My submission that there is a need for an outside hospital inspectorate was regarded by the Committee of Inquiry as outside their terms of reference, yet they considered the need to extend the work of the HAS as within their terms of reference.
A permanent inspectorate, combining the expertise of the HAS with the best features of inquiries such as that at St Augustine's, could intervene effectively at an earlier stage than is possible with a committee of inquiry for the investigation of complaints, and could in many cases carry out its work without having to bring to bear the panoply of a formal inquiry.
We require preventative measures to attack the problems at their root cause.
The St Augustine's report reveals that psychiatric patients are particularly vulnerable to the abuse of power, whether that abuse is committed by nurses at ward level, or by doctors, the various levels of nursing or lay administration, or the Government.
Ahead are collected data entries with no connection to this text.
theorem overcurrents_thermalHold (s : State) : (overcurrents s).out.thermalHold = s.out.thermalHold := by
  unfold overcurrents
  induction allConsumers generalizing s with
  | nil => rfl
  | cons c l ih =>
    rw [List.foldl_cons, ih]
    split
    · exact overcurrent_thermalHold c s
    · rfl

theorem compensateSet_thermalHold (s : State) : (compensateSet s).out.thermalHold = s.out.thermalHold := by
  unfold compensateSet compensateHold; repeat' split
  all_goals simp [pumpDuty]

theorem slots_thermalHold (s : State) : (slots s).out.thermalHold = s.out.thermalHold := rfl

theorem slewSet_thermalHold (s : State) : (slewSet s).out.thermalHold = s.out.thermalHold := rfl

theorem openRunsSet_thermalHold (before s : State) :
    (openRunsSet before s).out.thermalHold = s.out.thermalHold := rfl

theorem tickTimes_thermalHold (s : State) : (tickTimes s).out.thermalHold = s.out.thermalHold := rfl

/-! ### The judgements -/

/-- What the first hold to begin does to its owners changes no hold (R32). -/
theorem holdBegins_thermalHold (c : Cause) (s : State) :
    (holdBegins c s).out.thermalHold = s.out.thermalHold := by
  unfold holdBegins; dsimp only; repeat' split
  all_goals simp

/-- What the last hold to end does to its owners changes no hold (R32). -/
theorem holdEnds_thermalHold (s : State) : (holdEnds s).out.thermalHold = s.out.thermalHold := by
  unfold holdEnds; dsimp only; repeat' split
  all_goals simp

/-- A judgement gives the thermal hold the value judged. -/
theorem withHolds_thermalHold (floor thermal : Bool) (c : Cause) (s : State) :
    (withHolds floor thermal c s).out.thermalHold = thermal := by
  unfold withHolds; dsimp only; repeat' split
  all_goals simp [holdBegins_thermalHold, holdEnds_thermalHold]

/-- The supply floor judgement leaves the thermal hold (R30). -/
theorem judgeFloor_thermalHold (s : State) : (judgeFloor s).out.thermalHold = s.out.thermalHold :=
  withHolds_thermalHold ..

/-- The thermal hold after a reported die temperature (R31). -/
def thermalJudged (die : Int) (was : Bool) : Bool :=
  if 1500 ≤ die then true else if die < 1350 then false else was

theorem judgeThermal_thermalHold (s : State) :
    (judgeThermal s).out.thermalHold = thermalJudged s.meas.dieReported s.out.thermalHold := by
  simp [judgeThermal, withHolds_thermalHold, judgedHold, thermalJudged]

/-! ### The measurements stand while the rest of a set is done -/

theorem tickTimes_meas (s : State) : (tickTimes s).meas = s.meas := rfl

theorem lidAtStart_meas (s : State) : (lidAtStart s).meas = s.meas :=
  (lidAtStart_frame s).same .meas (by decide)

theorem slots_meas (s : State) : (slots s).meas = s.meas := rfl

theorem slewSet_meas (s : State) : (slewSet s).meas = s.meas := rfl

theorem openRunsSet_meas (before s : State) : (openRunsSet before s).meas = s.meas := rfl

theorem overcurrents_meas (s : State) : (overcurrents s).meas = s.meas :=
  (overcurrents_frame s).same .meas (by decide)

theorem compensateSet_meas (s : State) : (compensateSet s).meas = s.meas :=
  (compensateSet_frame s).same .meas (by decide)

theorem judgeFloor_meas (s : State) : (judgeFloor s).meas = s.meas :=
  (judgeFloor_frame s).same .meas (by decide)

theorem outputSet_meas (s : State) : (outputSet s).meas = s.meas :=
  (outputSet_frame s).same .meas (by decide)

theorem secondSet_meas (s : State) : (secondSet s).meas = s.meas :=
  (secondSet_frame s).same .meas (by decide)

theorem heaterAtSet_meas (b : Bool) (s : State) : (heaterAtSet b s).meas = s.meas :=
  (heaterAtSet_frame b s).same .meas (by decide)

theorem cutOutTest_meas (s : State) : (cutOutTest s).meas = s.meas :=
  (cutOutTest_frame s).same .meas (by decide)

theorem lightsRefresh_meas (s : State) : (lightsRefresh s).meas = s.meas :=
  (lightsRefresh_frame s).same .meas (by decide)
Patients need protection from such abuse. No effective machinery exists at present for the vindication of the existing rights of psychiatric patients.
The report shows that psychiatric patients' rights require to be clarified and where necessary, enlarged: that further definition of minimum standards for the care and treatment of patients is required and that formulation of desirable standards requires to be regularly undertaken. A hospital inspectorate would fulfil those needs.
The St Augustine's report reveals the gulf between what ought to be happening and what is happening in psychiatric hospitals. It reveals that long-stay patients are not receiving the quality of life they are entitled to.
The government should now take effective action on the public's behalf and issue guidelines backed by deadlines to protect patients and establish adequate machinery to ensure compliance,
Until it does, long-stay patients will continue to be neglected and ill-treated and the public mislead.